=== Begin Enclosure ===

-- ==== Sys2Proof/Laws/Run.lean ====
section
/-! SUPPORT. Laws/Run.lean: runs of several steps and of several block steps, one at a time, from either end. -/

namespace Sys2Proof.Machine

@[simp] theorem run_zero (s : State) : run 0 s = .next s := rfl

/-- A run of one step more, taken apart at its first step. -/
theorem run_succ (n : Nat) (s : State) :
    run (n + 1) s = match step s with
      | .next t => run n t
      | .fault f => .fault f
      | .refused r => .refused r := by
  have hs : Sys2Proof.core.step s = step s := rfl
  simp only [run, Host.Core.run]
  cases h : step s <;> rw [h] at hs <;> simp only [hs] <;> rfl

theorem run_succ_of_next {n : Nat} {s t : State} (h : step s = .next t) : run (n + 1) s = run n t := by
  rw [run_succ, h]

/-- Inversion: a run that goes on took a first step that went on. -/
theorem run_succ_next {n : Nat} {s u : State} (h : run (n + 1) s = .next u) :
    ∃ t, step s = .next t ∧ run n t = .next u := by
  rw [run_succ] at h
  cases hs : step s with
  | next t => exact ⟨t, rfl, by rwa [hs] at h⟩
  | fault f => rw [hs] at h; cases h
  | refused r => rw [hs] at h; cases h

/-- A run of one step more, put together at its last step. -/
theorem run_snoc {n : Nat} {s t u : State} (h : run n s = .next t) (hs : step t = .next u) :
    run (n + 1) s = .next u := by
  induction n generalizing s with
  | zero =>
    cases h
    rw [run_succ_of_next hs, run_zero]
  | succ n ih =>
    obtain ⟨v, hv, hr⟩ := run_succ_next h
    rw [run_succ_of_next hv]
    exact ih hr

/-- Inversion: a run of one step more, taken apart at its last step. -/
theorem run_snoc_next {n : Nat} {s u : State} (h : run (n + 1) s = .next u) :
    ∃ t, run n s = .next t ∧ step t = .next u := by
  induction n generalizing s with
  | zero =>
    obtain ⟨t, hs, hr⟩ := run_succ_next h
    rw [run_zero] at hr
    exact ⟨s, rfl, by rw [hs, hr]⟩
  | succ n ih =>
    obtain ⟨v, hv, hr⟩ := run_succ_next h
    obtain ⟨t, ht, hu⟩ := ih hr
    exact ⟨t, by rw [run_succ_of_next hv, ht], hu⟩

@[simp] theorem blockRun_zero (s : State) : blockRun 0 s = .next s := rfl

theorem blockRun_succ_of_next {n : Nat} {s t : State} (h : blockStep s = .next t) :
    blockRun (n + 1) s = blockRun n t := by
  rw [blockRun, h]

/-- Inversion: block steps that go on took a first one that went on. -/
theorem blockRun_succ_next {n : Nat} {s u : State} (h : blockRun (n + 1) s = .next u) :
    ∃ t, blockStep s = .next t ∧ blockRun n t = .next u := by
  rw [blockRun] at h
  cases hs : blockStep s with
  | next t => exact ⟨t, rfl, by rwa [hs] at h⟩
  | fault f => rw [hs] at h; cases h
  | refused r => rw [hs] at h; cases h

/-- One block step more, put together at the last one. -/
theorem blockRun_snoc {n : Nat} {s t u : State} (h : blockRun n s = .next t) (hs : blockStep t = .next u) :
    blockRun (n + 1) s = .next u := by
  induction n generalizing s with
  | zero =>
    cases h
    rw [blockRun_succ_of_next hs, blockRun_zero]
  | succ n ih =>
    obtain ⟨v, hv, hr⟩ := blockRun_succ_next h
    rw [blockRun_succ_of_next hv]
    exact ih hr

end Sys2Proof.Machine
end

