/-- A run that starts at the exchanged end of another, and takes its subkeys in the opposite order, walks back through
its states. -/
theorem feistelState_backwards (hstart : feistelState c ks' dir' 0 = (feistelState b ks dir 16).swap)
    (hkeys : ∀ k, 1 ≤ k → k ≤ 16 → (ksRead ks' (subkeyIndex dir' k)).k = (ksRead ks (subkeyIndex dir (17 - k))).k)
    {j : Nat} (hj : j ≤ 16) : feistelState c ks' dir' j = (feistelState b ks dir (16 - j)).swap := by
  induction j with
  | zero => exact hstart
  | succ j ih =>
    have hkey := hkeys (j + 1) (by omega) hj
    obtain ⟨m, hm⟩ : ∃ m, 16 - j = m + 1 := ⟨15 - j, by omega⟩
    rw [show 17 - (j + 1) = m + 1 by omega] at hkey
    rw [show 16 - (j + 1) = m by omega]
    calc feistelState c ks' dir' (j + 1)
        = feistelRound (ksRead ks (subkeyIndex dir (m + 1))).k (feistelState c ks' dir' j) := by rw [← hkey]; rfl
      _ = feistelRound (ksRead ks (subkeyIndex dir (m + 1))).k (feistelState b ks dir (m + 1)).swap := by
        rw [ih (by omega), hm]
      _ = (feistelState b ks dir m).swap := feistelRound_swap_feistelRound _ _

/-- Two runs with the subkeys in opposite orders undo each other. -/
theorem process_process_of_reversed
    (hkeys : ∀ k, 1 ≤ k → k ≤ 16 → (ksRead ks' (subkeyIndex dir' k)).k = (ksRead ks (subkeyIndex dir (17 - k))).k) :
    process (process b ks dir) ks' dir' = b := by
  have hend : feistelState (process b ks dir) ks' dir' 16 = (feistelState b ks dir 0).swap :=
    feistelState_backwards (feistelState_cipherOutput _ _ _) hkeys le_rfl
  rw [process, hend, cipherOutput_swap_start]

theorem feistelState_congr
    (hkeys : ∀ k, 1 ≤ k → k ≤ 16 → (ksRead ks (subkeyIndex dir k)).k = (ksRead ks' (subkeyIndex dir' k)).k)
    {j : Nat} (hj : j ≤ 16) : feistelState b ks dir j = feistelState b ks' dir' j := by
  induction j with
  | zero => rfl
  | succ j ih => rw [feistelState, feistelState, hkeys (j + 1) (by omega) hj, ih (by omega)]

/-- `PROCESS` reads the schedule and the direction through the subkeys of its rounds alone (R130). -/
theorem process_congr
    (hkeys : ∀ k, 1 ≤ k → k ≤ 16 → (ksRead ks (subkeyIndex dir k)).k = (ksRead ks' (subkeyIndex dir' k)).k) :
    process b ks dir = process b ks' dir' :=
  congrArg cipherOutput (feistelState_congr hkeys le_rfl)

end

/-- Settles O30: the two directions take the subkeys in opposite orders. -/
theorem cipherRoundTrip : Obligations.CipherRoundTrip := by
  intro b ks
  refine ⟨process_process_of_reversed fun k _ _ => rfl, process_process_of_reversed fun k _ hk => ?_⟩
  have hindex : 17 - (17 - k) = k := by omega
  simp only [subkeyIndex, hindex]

=== End Enclosure ===

### Exercise
Everything from the line with "refine ⟨process_process_of_reversed fun" through the last line of the data above, please return word for word, and no other line.

### Output of the exercise
  refine ⟨process_process_of_reversed fun k _ _ => rfl, process_process_of_reversed fun k _ hk => ?_⟩
  have hindex : 17 - (17 - k) = k := by omega
  simp only [subkeyIndex, hindex]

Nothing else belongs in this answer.